There are GIANT bullfrogs in Stansbury Lake and in the ponds off the Jordan river at the River Oaks Golf Course in Sandy.


----------



## twinkielk15 (Jan 17, 2011)

If you're a little farther south, Salem Pond is full of them as well but nothing huge.


----------



## Greenhead_Slayer (Oct 16, 2007)

Mantua has a bunch in the pond on the east side of the reservoir. They'll usually go after a senko and you can catch one.


----------



## Kwalk3 (Jun 21, 2012)

Kaysville ponds has plenty of bullfrogs as well. Used to go fly-frogging when I was growing up. Fly-frogging is even more of an elitist pursuit than the dry-fly only fly-fishermen.


----------



## dadams41 (Jul 9, 2013)

I have always seen them in the summer up in mineral basin. If you go up mirror lake highway to Washington lake there is a bunch too.
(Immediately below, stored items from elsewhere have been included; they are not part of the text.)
/-! ### `State.hostWrite` -/

@[simp] theorem State.hostWrite_cur (s : State) (a : Nat) (bs : List Byte) : (s.hostWrite a bs).cur = s.cur := rfl
@[simp] theorem State.hostWrite_rest (s : State) (a : Nat) (bs : List Byte) : (s.hostWrite a bs).rest = s.rest := rfl
@[simp] theorem State.hostWrite_cores (s : State) (a : Nat) (bs : List Byte) : (s.hostWrite a bs).cores = s.cores := rfl
@[simp] theorem State.hostWrite_parts (s : State) (a : Nat) (bs : List Byte) : (s.hostWrite a bs).parts = s.parts := rfl
@[simp] theorem State.hostWrite_mem (s : State) (a : Nat) (bs : List Byte) : (s.hostWrite a bs).mem = s.mem := rfl
@[simp] theorem State.hostWrite_home (s : State) (a : Nat) (bs : List Byte) : (s.hostWrite a bs).home = s.home := rfl
@[simp] theorem State.hostWrite_host (s : State) (a : Nat) (bs : List Byte) : (s.hostWrite a bs).host = Memory.write s.host a bs := rfl
@[simp] theorem State.hostWrite_frames (s : State) (a : Nat) (bs : List Byte) : (s.hostWrite a bs).frames = s.frames := rfl
@[simp] theorem State.hostWrite_poison (s : State) (a : Nat) (bs : List Byte) : (s.hostWrite a bs).poison = s.poison := rfl
@[simp] theorem State.hostWrite_ptes (s : State) (a : Nat) (bs : List Byte) : (s.hostWrite a bs).ptes = s.ptes := rfl
@[simp] theorem State.hostWrite_banks (s : State) (a : Nat) (bs : List Byte) : (s.hostWrite a bs).banks = s.banks := rfl
@[simp] theorem State.hostWrite_reserved (s : State) (a : Nat) (bs : List Byte) : (s.hostWrite a bs).reserved = s.reserved := rfl
@[simp] theorem State.hostWrite_freeSegs (s : State) (a : Nat) (bs : List Byte) : (s.hostWrite a bs).freeSegs = s.freeSegs := rfl
@[simp] theorem State.hostWrite_generation (s : State) (a : Nat) (bs : List Byte) : (s.hostWrite a bs).generation = s.generation := rfl
@[simp] theorem State.hostWrite_shoots (s : State) (a : Nat) (bs : List Byte) : (s.hostWrite a bs).shoots = s.shoots := rfl
@[simp] theorem State.hostWrite_migrations (s : State) (a : Nat) (bs : List Byte) : (s.hostWrite a bs).migrations = s.migrations := rfl
@[simp] theorem State.hostWrite_raa (s : State) (a : Nat) (bs : List Byte) : (s.hostWrite a bs).raa = s.raa := rfl
@[simp] theorem State.hostWrite_raaimt (s : State) (a : Nat) (bs : List Byte) : (s.hostWrite a bs).raaimt = s.raaimt := rfl
@[simp] theorem State.hostWrite_raammt (s : State) (a : Nat) (bs : List Byte) : (s.hostWrite a bs).raammt = s.raammt := rfl
@[simp] theorem State.hostWrite_buses (s : State) (a : Nat) (bs : List Byte) : (s.hostWrite a bs).buses = s.buses := rfl
@[simp] theorem State.hostWrite_links (s : State) (a : Nat) (bs : List Byte) : (s.hostWrite a bs).links = s.links := rfl
@[simp] theorem State.hostWrite_ports (s : State) (a : Nat) (bs : List Byte) : (s.hostWrite a bs).ports = s.ports := rfl
@[simp] theorem State.hostWrite_routes (s : State) (a : Nat) (bs : List Byte) : (s.hostWrite a bs).routes = s.routes := rfl
@[simp] theorem State.hostWrite_sent (s : State) (a : Nat) (bs : List Byte) : (s.hostWrite a bs).sent = s.sent := rfl
@[simp] theorem State.hostWrite_completed (s : State) (a : Nat) (bs : List Byte) : (s.hostWrite a bs).completed = s.completed := rfl
@[simp] theorem State.hostWrite_buckets (s : State) (a : Nat) (bs : List Byte) : (s.hostWrite a bs).buckets = s.buckets := rfl
@[simp] theorem State.hostWrite_stalled (s : State) (a : Nat) (bs : List Byte) : (s.hostWrite a bs).stalled = s.stalled := rfl
@[simp] theorem State.hostWrite_throttle (s : State) (a : Nat) (bs : List Byte) : (s.hostWrite a bs).throttle = s.throttle := rfl
@[simp] theorem State.hostWrite_access (s : State) (a : Nat) (bs : List Byte) : (s.hostWrite a bs).access = s.access := rfl
@[simp] theorem State.hostWrite_signals (s : State) (a : Nat) (bs : List Byte) : (s.hostWrite a bs).signals = s.signals := rfl
@[simp] theorem State.hostWrite_hostRead (s : State) (a : Nat) (bs : List Byte) : (s.hostWrite a bs).hostRead = s.hostRead := rfl
@[simp] theorem State.hostWrite_devid (s : State) (a : Nat) (bs : List Byte) : (s.hostWrite a bs).devid = s.devid := rfl
@[simp] theorem State.hostWrite_boot (s : State) (a : Nat) (bs : List Byte) : (s.hostWrite a bs).boot = s.boot := rfl
@[simp] theorem State.hostWrite_sec (s : State) (a : Nat) (bs : List Byte) : (s.hostWrite a bs).sec = s.sec := rfl
@[simp] theorem State.hostWrite_dump (s : State) (a : Nat) (bs : List Byte) : (s.hostWrite a bs).dump = s.dump := rfl
@[simp] theorem State.hostWrite_log (s : State) (a : Nat) (bs : List Byte) : (s.hostWrite a bs).log = s.log := rfl
@[simp] theorem State.hostWrite_agenda (s : State) (a : Nat) (bs : List Byte) : (s.hostWrite a bs).agenda = s.agenda := rfl
@[simp] theorem State.hostWrite_devTurn (s : State) (a : Nat) (bs : List Byte) : (s.hostWrite a bs).devTurn = s.devTurn := rfl
@[simp] theorem State.hostWrite_sweep (s : State) (a : Nat) (bs : List Byte) : (s.hostWrite a bs).sweep = s.sweep := rfl
@[simp] theorem State.hostWrite_fresh (s : State) (a : Nat) (bs : List Byte) : (s.hostWrite a bs).fresh = s.fresh := rfl
@[simp] theorem State.hostWrite_clock (s : State) (a : Nat) (bs : List Byte) : (s.hostWrite a bs).clock = s.clock := rfl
Use to always catch them up there as a kid on our family trip


Sent from my iPhone using Tapatalk


----------



## lucky duck (Dec 17, 2008)

The pond at Lagoon is full of huge bullfrogs, if you ride the train you can see dozens of them.


----------



## LostLouisianian (Oct 11, 2010)

OK dumb question.....is it legal in Utah to hunt frogs. Yes I do love frog legs.


----------



## Critter (Mar 20, 2010)

LostLouisianian said:


> OK dumb question.....is it legal in Utah to hunt frogs. Yes I do love frog legs.


Yep, you can go after them year round all you need is a currant fishing license. There is no season and no limit on them.

So go for it if you can find a good population of them. I used to hunt them down near Moab and the Colorado River.


----------